/---

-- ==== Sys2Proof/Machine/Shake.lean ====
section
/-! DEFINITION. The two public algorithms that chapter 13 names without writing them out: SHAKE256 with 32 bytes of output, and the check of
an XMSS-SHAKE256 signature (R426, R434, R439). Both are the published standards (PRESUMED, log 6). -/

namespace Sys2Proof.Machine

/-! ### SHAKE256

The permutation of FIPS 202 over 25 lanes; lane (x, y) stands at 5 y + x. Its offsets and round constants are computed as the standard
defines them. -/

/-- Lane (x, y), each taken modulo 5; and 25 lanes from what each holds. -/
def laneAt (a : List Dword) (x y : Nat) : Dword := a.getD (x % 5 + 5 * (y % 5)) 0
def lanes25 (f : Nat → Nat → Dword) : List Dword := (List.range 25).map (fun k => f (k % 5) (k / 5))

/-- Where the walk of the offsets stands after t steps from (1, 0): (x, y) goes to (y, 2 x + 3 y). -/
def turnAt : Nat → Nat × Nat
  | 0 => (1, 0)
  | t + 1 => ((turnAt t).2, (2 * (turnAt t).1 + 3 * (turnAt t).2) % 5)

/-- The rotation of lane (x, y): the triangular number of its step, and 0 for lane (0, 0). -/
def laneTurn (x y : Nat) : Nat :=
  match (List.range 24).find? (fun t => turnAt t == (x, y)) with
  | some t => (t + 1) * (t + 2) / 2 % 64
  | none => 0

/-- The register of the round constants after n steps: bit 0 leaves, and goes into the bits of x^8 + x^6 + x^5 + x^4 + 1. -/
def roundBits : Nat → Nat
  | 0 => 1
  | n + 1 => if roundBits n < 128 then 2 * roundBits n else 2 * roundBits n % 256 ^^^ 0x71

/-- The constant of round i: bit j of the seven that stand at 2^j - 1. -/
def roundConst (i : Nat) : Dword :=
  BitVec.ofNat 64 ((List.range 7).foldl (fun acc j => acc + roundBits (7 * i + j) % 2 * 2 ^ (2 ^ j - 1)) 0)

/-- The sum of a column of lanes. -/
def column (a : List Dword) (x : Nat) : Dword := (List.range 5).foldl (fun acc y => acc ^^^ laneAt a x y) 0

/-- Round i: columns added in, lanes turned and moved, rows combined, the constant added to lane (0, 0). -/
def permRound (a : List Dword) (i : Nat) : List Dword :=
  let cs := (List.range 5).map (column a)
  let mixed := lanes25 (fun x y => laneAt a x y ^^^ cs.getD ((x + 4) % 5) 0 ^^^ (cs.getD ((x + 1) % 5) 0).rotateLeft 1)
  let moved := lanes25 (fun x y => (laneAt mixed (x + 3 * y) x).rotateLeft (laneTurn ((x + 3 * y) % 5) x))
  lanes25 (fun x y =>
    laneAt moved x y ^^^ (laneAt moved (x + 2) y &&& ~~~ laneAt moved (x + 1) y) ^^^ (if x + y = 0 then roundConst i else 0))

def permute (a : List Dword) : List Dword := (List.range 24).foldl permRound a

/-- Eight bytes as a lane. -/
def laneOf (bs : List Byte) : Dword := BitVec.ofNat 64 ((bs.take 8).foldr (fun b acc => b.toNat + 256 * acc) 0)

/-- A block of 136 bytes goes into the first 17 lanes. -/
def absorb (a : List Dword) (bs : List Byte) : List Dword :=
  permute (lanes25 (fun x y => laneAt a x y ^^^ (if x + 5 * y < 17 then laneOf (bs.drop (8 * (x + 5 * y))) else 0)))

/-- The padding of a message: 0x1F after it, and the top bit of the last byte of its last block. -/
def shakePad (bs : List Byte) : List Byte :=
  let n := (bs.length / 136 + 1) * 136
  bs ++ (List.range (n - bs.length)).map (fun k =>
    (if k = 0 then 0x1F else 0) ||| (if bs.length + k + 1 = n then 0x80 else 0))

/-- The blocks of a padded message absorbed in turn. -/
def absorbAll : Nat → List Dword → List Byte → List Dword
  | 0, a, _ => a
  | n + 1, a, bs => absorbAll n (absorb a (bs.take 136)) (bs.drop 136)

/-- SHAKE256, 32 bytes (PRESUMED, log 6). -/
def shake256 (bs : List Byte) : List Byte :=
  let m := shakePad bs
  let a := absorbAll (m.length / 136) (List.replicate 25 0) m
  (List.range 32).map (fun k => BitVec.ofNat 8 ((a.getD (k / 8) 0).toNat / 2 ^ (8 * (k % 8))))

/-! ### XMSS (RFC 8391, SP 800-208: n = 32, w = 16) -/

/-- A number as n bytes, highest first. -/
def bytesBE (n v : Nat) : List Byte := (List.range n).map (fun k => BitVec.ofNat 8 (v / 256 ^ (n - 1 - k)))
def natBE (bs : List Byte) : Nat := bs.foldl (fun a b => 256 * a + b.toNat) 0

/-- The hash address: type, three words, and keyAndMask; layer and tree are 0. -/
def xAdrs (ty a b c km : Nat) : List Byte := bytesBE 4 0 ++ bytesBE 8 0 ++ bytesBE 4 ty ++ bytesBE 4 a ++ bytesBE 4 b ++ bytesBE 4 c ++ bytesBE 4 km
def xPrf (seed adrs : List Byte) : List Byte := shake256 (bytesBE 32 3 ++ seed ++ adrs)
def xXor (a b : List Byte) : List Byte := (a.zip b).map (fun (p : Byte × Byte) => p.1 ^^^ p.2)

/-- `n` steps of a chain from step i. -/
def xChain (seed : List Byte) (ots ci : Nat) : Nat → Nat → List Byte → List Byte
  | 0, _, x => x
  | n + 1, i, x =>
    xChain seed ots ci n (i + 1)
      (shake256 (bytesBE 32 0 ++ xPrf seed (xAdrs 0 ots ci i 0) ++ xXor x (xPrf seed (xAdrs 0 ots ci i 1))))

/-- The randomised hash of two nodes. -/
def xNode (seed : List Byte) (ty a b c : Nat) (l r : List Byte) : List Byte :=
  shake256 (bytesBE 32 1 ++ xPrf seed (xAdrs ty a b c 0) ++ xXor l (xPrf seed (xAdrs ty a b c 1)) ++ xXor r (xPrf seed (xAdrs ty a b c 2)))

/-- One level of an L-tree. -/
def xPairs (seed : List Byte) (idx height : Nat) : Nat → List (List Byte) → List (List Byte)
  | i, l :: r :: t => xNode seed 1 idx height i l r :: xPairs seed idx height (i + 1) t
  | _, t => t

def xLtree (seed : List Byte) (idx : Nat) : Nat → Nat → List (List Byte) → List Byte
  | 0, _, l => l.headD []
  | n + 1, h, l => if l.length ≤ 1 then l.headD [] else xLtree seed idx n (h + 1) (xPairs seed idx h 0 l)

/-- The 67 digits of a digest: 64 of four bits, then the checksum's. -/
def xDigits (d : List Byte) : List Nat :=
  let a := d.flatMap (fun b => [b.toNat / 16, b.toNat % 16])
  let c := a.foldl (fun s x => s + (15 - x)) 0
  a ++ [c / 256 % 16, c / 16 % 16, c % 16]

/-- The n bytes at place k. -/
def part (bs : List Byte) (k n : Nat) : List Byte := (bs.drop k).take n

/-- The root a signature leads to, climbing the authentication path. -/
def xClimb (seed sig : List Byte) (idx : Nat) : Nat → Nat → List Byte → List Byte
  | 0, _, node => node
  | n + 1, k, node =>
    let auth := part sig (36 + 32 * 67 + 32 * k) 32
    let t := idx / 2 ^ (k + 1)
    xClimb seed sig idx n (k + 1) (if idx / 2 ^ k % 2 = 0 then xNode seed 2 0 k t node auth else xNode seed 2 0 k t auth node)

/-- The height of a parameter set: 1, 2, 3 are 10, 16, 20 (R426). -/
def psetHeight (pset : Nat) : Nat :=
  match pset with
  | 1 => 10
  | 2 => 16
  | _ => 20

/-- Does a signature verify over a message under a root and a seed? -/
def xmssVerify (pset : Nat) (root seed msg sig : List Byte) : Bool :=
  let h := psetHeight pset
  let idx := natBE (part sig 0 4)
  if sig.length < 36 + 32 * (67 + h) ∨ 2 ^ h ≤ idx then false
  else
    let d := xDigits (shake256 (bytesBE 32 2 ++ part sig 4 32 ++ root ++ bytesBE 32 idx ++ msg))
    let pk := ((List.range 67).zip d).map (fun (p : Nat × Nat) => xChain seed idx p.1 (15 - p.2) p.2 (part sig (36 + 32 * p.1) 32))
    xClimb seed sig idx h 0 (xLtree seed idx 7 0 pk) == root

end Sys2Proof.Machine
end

\---
/---

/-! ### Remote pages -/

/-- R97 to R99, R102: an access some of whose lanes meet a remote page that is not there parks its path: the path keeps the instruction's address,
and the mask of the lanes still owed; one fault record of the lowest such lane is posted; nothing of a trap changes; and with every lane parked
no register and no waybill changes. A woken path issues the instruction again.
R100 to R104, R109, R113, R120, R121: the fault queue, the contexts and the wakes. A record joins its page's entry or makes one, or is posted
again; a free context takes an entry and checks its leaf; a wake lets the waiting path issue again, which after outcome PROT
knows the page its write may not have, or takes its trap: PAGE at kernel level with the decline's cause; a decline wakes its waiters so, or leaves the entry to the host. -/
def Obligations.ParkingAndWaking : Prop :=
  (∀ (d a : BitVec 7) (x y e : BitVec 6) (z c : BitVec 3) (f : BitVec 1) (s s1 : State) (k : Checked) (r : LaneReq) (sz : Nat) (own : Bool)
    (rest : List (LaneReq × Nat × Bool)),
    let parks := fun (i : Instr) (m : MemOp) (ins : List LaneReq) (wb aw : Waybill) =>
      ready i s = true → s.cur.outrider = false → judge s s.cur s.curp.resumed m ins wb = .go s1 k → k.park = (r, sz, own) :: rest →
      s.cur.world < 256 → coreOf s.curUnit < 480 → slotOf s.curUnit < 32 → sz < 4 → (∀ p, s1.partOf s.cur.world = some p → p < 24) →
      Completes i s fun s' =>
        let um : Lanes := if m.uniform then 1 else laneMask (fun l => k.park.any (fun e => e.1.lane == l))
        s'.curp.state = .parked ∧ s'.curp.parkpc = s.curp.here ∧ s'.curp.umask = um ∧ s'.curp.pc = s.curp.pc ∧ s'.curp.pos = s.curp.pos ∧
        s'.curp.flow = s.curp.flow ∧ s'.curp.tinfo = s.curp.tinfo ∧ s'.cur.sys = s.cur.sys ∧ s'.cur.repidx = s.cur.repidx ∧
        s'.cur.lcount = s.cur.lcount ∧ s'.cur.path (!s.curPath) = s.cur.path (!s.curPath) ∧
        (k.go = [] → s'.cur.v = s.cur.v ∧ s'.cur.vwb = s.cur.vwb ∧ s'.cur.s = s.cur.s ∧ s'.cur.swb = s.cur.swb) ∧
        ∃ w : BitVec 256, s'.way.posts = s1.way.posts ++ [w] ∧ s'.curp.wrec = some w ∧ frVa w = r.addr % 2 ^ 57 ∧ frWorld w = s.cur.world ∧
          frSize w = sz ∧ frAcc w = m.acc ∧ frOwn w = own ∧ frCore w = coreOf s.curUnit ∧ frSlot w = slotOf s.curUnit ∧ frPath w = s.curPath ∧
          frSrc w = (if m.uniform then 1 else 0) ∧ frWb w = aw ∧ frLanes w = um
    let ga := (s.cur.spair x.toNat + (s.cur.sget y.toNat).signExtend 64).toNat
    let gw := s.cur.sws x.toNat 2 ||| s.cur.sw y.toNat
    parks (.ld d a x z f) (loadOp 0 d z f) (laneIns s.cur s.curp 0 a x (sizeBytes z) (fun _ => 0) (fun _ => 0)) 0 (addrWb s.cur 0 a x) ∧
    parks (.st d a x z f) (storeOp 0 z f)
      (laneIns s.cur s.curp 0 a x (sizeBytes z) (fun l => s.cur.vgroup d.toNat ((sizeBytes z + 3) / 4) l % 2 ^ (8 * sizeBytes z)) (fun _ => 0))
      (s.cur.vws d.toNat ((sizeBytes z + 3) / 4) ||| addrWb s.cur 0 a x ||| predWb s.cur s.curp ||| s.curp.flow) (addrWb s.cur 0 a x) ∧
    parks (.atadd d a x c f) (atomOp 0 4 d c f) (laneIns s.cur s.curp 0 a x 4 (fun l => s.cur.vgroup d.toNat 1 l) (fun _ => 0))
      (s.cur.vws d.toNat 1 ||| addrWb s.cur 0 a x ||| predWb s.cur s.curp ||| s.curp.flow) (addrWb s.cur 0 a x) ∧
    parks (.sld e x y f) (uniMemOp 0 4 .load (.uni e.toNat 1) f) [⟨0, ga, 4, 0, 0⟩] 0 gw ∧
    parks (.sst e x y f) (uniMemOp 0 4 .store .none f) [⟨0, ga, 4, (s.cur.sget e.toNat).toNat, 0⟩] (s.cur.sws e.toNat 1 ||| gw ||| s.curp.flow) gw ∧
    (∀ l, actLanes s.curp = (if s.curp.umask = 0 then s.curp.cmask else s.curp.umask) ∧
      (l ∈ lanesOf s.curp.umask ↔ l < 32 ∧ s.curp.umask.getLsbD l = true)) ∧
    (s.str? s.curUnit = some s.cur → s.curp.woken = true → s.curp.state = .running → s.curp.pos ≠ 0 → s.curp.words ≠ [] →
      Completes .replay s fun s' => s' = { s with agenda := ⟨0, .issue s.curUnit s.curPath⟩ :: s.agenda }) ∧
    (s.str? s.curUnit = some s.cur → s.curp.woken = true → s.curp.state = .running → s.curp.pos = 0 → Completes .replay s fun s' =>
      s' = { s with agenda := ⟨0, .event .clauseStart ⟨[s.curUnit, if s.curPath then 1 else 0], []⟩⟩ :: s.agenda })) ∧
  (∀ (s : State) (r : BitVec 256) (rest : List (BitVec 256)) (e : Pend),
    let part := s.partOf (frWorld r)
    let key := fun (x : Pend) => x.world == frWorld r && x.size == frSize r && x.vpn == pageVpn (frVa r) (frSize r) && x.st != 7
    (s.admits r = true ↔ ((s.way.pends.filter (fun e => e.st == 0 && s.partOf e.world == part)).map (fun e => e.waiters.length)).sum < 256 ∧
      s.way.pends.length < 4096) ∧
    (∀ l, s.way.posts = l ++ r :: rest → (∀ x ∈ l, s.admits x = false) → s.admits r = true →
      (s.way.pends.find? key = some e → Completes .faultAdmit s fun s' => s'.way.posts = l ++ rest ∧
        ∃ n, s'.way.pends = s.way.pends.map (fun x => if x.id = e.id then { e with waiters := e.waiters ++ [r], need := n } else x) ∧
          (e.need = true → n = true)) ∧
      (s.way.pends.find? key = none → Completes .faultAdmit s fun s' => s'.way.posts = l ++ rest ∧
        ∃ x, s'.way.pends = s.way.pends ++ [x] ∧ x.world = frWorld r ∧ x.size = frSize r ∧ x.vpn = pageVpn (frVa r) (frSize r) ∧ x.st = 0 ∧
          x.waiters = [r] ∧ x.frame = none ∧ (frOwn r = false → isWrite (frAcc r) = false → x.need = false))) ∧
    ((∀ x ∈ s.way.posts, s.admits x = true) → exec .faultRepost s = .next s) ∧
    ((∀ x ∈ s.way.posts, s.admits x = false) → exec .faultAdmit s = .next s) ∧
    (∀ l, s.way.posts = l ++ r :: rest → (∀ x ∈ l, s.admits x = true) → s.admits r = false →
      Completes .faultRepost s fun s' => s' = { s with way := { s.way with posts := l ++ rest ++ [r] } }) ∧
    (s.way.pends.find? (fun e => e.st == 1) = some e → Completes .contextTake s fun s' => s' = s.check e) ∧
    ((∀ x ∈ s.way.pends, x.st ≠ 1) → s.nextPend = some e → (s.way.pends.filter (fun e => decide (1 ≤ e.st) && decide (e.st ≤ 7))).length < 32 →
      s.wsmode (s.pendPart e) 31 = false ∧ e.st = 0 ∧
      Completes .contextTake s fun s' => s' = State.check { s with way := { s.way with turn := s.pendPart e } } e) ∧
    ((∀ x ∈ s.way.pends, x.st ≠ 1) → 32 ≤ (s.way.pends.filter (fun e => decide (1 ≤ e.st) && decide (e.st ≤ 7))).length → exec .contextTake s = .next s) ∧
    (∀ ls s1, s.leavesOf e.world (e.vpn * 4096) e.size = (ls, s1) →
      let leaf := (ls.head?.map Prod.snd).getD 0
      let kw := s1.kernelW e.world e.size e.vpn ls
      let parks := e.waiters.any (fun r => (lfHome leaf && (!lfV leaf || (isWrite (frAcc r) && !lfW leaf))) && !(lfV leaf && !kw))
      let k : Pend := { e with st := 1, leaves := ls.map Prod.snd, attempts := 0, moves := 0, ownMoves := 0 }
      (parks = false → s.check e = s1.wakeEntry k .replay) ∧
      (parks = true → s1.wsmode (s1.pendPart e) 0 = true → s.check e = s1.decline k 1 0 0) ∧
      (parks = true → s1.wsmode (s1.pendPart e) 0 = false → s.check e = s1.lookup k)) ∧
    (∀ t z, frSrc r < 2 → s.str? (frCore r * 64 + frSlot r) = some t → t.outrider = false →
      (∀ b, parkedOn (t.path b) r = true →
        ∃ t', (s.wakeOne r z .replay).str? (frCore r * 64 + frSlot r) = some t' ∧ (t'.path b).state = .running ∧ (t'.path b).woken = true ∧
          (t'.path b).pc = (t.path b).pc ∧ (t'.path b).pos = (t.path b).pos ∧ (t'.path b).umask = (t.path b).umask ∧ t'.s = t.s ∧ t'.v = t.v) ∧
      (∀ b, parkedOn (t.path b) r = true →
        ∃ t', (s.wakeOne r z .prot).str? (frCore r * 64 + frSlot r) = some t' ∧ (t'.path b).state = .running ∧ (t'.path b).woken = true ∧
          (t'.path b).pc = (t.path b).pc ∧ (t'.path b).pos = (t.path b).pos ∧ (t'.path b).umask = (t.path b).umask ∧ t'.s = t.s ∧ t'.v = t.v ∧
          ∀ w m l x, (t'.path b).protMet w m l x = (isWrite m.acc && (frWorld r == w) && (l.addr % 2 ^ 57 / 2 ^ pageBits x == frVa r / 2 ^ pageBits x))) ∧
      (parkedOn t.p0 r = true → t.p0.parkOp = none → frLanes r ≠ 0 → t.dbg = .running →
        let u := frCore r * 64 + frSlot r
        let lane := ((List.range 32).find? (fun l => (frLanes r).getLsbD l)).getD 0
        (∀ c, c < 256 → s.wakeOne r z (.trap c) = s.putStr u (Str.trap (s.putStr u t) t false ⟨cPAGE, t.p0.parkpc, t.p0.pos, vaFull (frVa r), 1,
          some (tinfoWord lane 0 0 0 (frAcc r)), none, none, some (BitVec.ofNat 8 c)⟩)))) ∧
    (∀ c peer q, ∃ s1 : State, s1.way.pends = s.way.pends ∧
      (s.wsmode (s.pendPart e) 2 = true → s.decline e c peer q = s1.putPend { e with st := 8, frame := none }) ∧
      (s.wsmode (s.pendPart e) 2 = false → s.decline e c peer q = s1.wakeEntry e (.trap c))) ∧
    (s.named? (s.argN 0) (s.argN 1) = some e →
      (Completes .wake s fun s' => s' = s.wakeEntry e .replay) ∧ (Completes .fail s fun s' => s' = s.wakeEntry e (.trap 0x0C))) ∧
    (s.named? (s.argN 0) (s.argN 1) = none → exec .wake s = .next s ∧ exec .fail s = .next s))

\---
/---

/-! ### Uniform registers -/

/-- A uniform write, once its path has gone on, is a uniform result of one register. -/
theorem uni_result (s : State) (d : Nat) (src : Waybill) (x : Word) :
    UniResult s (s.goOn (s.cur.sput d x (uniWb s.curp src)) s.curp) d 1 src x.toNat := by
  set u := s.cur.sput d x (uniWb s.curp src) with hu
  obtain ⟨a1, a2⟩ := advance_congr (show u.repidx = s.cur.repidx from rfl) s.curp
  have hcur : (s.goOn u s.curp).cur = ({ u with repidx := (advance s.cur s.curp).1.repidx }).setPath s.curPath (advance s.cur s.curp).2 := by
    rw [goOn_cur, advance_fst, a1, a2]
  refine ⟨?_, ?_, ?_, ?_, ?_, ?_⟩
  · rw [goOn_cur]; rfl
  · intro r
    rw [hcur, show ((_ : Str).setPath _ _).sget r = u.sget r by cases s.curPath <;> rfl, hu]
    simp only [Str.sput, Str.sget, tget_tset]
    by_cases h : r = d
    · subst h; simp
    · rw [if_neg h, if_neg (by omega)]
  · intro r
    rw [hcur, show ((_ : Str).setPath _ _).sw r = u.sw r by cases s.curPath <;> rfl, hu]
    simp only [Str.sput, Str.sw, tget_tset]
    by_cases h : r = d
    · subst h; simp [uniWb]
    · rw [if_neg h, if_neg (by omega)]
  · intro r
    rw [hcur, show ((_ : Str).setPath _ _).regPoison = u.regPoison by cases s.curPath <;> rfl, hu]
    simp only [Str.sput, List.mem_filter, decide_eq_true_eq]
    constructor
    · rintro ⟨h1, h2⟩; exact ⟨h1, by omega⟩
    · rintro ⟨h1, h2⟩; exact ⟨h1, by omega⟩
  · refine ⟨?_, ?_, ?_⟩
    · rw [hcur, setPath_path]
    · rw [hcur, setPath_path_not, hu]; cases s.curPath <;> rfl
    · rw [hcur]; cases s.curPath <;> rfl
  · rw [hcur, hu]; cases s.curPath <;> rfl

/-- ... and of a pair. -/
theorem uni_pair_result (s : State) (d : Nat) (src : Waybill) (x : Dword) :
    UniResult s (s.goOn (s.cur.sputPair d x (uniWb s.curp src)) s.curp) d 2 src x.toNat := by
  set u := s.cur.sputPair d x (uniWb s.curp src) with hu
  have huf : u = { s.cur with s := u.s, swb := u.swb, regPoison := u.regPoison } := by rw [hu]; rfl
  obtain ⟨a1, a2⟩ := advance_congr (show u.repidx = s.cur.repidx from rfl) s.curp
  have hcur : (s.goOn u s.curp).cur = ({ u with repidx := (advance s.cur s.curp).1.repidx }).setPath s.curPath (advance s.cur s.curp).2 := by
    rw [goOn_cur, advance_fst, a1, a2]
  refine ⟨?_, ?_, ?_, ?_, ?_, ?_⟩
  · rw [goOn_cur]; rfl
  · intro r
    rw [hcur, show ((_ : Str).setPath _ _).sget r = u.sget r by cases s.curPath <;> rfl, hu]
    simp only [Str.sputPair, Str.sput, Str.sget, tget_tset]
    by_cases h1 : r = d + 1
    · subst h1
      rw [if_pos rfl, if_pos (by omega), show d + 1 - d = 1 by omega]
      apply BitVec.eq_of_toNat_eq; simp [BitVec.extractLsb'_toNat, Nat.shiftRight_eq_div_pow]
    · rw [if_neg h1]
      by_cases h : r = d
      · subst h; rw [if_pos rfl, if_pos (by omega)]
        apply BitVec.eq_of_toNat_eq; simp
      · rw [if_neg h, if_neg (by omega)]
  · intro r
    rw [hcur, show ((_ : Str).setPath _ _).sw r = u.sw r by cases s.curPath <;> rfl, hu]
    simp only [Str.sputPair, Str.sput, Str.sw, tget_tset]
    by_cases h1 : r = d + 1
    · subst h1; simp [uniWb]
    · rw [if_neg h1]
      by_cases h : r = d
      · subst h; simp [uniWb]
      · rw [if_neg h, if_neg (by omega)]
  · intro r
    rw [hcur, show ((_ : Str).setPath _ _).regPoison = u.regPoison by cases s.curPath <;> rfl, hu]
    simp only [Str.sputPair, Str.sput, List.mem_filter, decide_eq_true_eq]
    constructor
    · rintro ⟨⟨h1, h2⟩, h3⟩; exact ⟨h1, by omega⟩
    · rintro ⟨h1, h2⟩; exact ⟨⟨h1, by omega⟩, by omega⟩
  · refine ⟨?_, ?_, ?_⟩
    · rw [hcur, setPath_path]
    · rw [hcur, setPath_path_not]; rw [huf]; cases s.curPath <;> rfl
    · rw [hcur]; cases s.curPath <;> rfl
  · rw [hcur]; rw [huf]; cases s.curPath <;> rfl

\---

- Aim of the exercise -
In the data above, retype exactly and only the lines between the one holding "of lanes. -/" and the one holding "let cs := (List.range 5).map (column a)", inclusive.

- Reply to the task -
/-- The sum of a column of lanes. -/
def column (a : List Dword) (x : Nat) : Dword := (List.range 5).foldl (fun acc y => acc ^^^ laneAt a x y) 0

/-- Round i: columns added in, lanes turned and moved, rows combined, the constant added to lane (0, 0). -/
def permRound (a : List Dword) (i : Nat) : List Dword :=
  let cs := (List.range 5).map (column a)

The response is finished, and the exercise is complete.